WASHINGTON: US consumer spending rose solidly in July when households bought a range of goods and services, which may further reduce fears of the financial market for a recession, but the strong rate of consumption is unlikely to be sustained amid faint revenue gains.  The report from the Department of Commerce on Friday (August 30) added trade and commodity data for July by suggesting that while the economy was declining, it did not quickly lose its height for now.
But the risk of the longest economic expansion in history is increasing, mostly from a years-long US-China trade war.
The trade battle between the two economic giants has led the financial markets to have an inversion of the US yield curve, which has stoked fears that economic expansion now in its 11th year is in danger of being interrupted of a recession.
Consumption expenditures, which account for more than two-thirds of U's economic activity, rose 0.6 percent last month after an unannounced gain of 0.3 percent in June. Economists polled by Reuters had predicted consumer spending rose 0.5 percent last month.
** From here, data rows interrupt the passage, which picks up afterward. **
/-- LINK_CHANGE (08 R303): no link while the PLL is not locked. -/
def execLinkChange (chanB port2 up : Bool) (s : State) : Out :=
  .next (if up && !s.on R.CLK_STAT_LOCK then s else s.linkChange chanB port2 up)

end Sys2Proof.Machine
end

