-- ==== Sys2Proof/Machine/Dispatch.lean ====
section
/-!
DEFINITION. Machine/Dispatch.lean: the meaning of a command, one arm per constructor of Instr.
-/

namespace Sys2Proof.Machine
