/-- 00 R10, 02 R64, 04 R157, R587, 07 R256: the loading of the stored program at a start, a program's request for STOP, the
snapshots of 64-bit values, and the loop engine's tables. -/
def Obligations.ProgramRegisters : Prop :=
  ∀ (s : State) (c : Fin 5) (r : Req) (v : Word) (okB : Bool),
    let i : Nat := s.rd (s.bf r R.LOOP_TADDR_INDEX)
    let next (t : State) : Prop := t.rd (t.bf r R.LOOP_TADDR_INDEX) = (if i + 1 < tableWords then i + 1 else 0)
    (s.sys.stage = 7 → s.mode = 1 → s.sys.latch = false →
      ((s.region 8).a.state = 1 → s.to (.programLoaded true okB) fun t => t.sys.stage = 8 ∧ t.memory.ledger = [] ∧
        t.sys.loadRsn = (s.loadBytes (s.region 8).a.payload s.markedTxs).1) ∧
      ((s.region 8).b.state ≠ 1 ∨ okB = false → s.to (.programLoaded false okB) fun t => t.sys.stage = 8 ∧
        t.memory.ledger = [] ∧ t.sys.loadRsn = 3 ∧ t.prog = none)) ∧
    (s.accepts (.core c) R.EXEC_STOPREQ → bitsOf v 31 16 = 0x57D0 → s.to (.execStopreq (.core c) v) fun t =>
      t.sys.stopReqs = s.sys.stopReqs ++ [2] ∧ t.mode = s.mode ∧ t.mem = s.mem ∧ t.shows Ev.execProgramStop) ∧
    (s.answers r R.EXEC_STROKELO → s.to (.execStrokelo r) fun t =>
      t.returned r R.EXEC_STROKELO (BitVec.ofNat 32 s.extStroke) ∧
      t.reg (R.EXEC_STROKELO + 4) = BitVec.ofNat 32 (s.extStroke / 4294967296) ∧ t.exec = s.exec ∧ t.mem = s.mem) ∧
    (s.answers r R.EXEC_SCANLO → s.to (.execScanlo r) fun t =>
      t.returned r R.EXEC_SCANLO (BitVec.ofNat 32 (s.scanOf r)) ∧
      t.reg (s.bk r R.EXEC_SCANLO + 4) = BitVec.ofNat 32 (s.scanOf r / 4294967296) ∧ t.exec = s.exec ∧ t.mem = s.mem) ∧
    (s.answers r R.PWR_EMODLO → s.to (.pwrEmodlo r) fun t =>
      t.returned r R.PWR_EMODLO (BitVec.ofNat 32 s.pwr.energy) ∧
      t.reg (R.PWR_EMODLO + 4) = BitVec.ofNat 32 (s.pwr.energy / 4294967296) ∧ t.pwr = s.pwr ∧ t.mem = s.mem) ∧
    (s.answers r R.LOOP_TDATA → s.to (.loopTdata r none) fun t =>
      t.returned r R.LOOP_TDATA (BitVec.ofNat 32 (s.tableWord i)) ∧ next t ∧ t.loop = s.loop) ∧
    (s.accepts r R.LOOP_TDATA → s.tableInUse i = false → s.to (.loopTdata r (some v)) fun t => next t ∧
      t.loop.writes = s.loop.writes ++ [⟨0x8000000 + i, v, (s.loopWriter r).1, (s.loopWriter r).2, false⟩] ∧
      t.loop.table = s.loop.table)

/-! ### The stroke and its instants (01, 04, 08) -/

/-- 01 R15, 02 R82, R89, 04 R148, 06 R225, R235: the start of a stroke: the counter, and the changes that wait for it. The
model's choices in it: log entries 66, 167, 168, 176 and 185. -/
def Obligations.StrokeStarts : Prop :=
  ∀ (s : State) (reason p : Nat) (rest : List Nat),
    let count (t : State) : Prop :=
      t.reg R.FBC_STROKE = (if s.stroke + 1 = strokeModulus then 0 else BitVec.ofNat 32 (s.stroke + 1)) ∧
      t.exec.strokeHi = (if s.stroke + 1 = strokeModulus then s.exec.strokeHi + 1 else s.exec.strokeHi)
    let quiet : Prop := s.sys.latch = false ∧ 7 ≤ s.sys.stage ∧ s.rd R.SYS_STRAP_ROLE = 0 ∧ s.spare.subst = none ∧
      s.edit.tx = none ∧ s.on R.SYS_CMDSTAT_PENDING = false ∧ s.rd R.FBC_CFGSTAT_STATE = 0 ∧ s.fbc.mgmt = [] ∧
      s.memory.store = none ∧ s.pair.accepted = none ∧ s.pair.swap = 0 ∧ s.pair.swapAt = none ∧ s.pair.stopAt = none ∧
      s.pair.demoted = false ∧ s.sys.localIo = true ∧ s.works .io = true
    quiet → s.mode = 3 →
      (s.sys.stopReqs = [] → s.pwr.due = none →
        (s.force.apply = false → s.force.clear = false → s.to .strokeStart fun t => count t ∧ t.mode = 3 ∧ t.mem = s.mem ∧
          t.force = s.force ∧ t.pstate = s.pstate ∧ t.on R.COX_CTL_BEN.live = s.on R.COX_CTL_BEN ∧ t.cox.dNow = s.cox.dNow + 1) ∧
        (s.force.apply = true → s.force.clear = false → s.to .strokeStart fun t => t.force.table = s.force.staged ∧
          t.force.apply = false ∧ t.mem = s.mem ∧ (s.pgEn 0x12 = true → t.shows Ev.forceApplied)) ∧
        (s.force.clear = true → s.to .strokeStart fun t => t.force.table = [] ∧ t.force.staged = [] ∧ t.force.clear = false ∧
          t.mem = s.mem)) ∧
      (s.sys.stopReqs = reason :: rest → s.pwr.due = none → s.to .strokeStart fun t => count t ∧ t.mode = 2 ∧
        t.rd R.SYS_STOPRSN_CODE = reason % 256 ∧ t.sys.stopReqs = [] ∧ t.exec.admitted = [] ∧ t.exec.waiting = []) ∧
      (s.sys.stopReqs = [] → p < 3 → s.pwr.due = some 0 → s.rd R.PWR_STAT_TARGET = p → s.to .strokeStart fun t => count t ∧
        t.pstate = p ∧ t.on R.PWR_STAT_PENDING = false ∧ t.mode = 3 ∧ t.mem = s.mem)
The economy is rapidly losing pace as the White House stimulus $ 1.5 trillion tax cut package and a state budget blitz fade. The US-China trade conflict has weighed heavily on industrial and business investment, which contracted in the second quarter.
Given the trade war-driven weakness in business investment and industry, and slowing global growth as well as sustained low domestic inflation, the Federal Reserve is expected to cut interest rates again next month.
Fed Governor Jerome Powell said last week that the economy was in a "favorable position", but reiterated that the US central bank would "act as appropriate" to keep economic expansion on track. The Fed cut its short-term interest rate by 25 basis points last month for the first time since 2008, citing trade tensions and slowing global growth.
US financial markets were little moved by the data.
Consumer prices measured by personal consumer spending (PCE) rose by 0.2 percent in July as The fall in food costs was offset by an increase in energy products and services The PCE price index rose 0.1 percent in June.
In the 12 months through July, the PCE price index rose 1.4 percent after gaining 1.3 percent in June.
Excluding the volatile food and energy components, the PCE price index rose 0.2 per cent last month, which corresponds to June's increase, keeping the annual increase in the so-called core PC The e-price index of 1.6 per cent in July.
The core PCE index is the Fed's preferred inflation target and has underestimated the US central bank's target of 2 percent this year.  When adjusted for inflation, consumer spending rose 0.4 percent in July. This so-called real consumer spending rose 0.2 per cent in June. Last month's jump in consumer spending suggested that consumption remained strong early in the third quarter after rising at its fastest pace of 4.5 years in the second quarter.
The economy grew at an annual rate of 2.0 percent in the second quarter, declining from January to March quarter at a rapid rate of 3.1 percent. Growth estimates for the third quarter range from 1.5 percent to 2.3 percent.
Last month, consumption of goods increased 0.9 percent, driven by outlays for leisure goods and motor vehicles. Expenditure on services increased by 0.5 per cent.
Consumer spending in July was supported by savings as personal income rose 0.1 percent, the smallest increase since September last year. This was followed by an increase of 0.5 per cent in June.
Wages increased 0.2 percent and personal interest income fell 1.8 percent. The savings fell to $ 1.27 trillion, the lowest level since November 2018, from $ 1.32 trillion in June.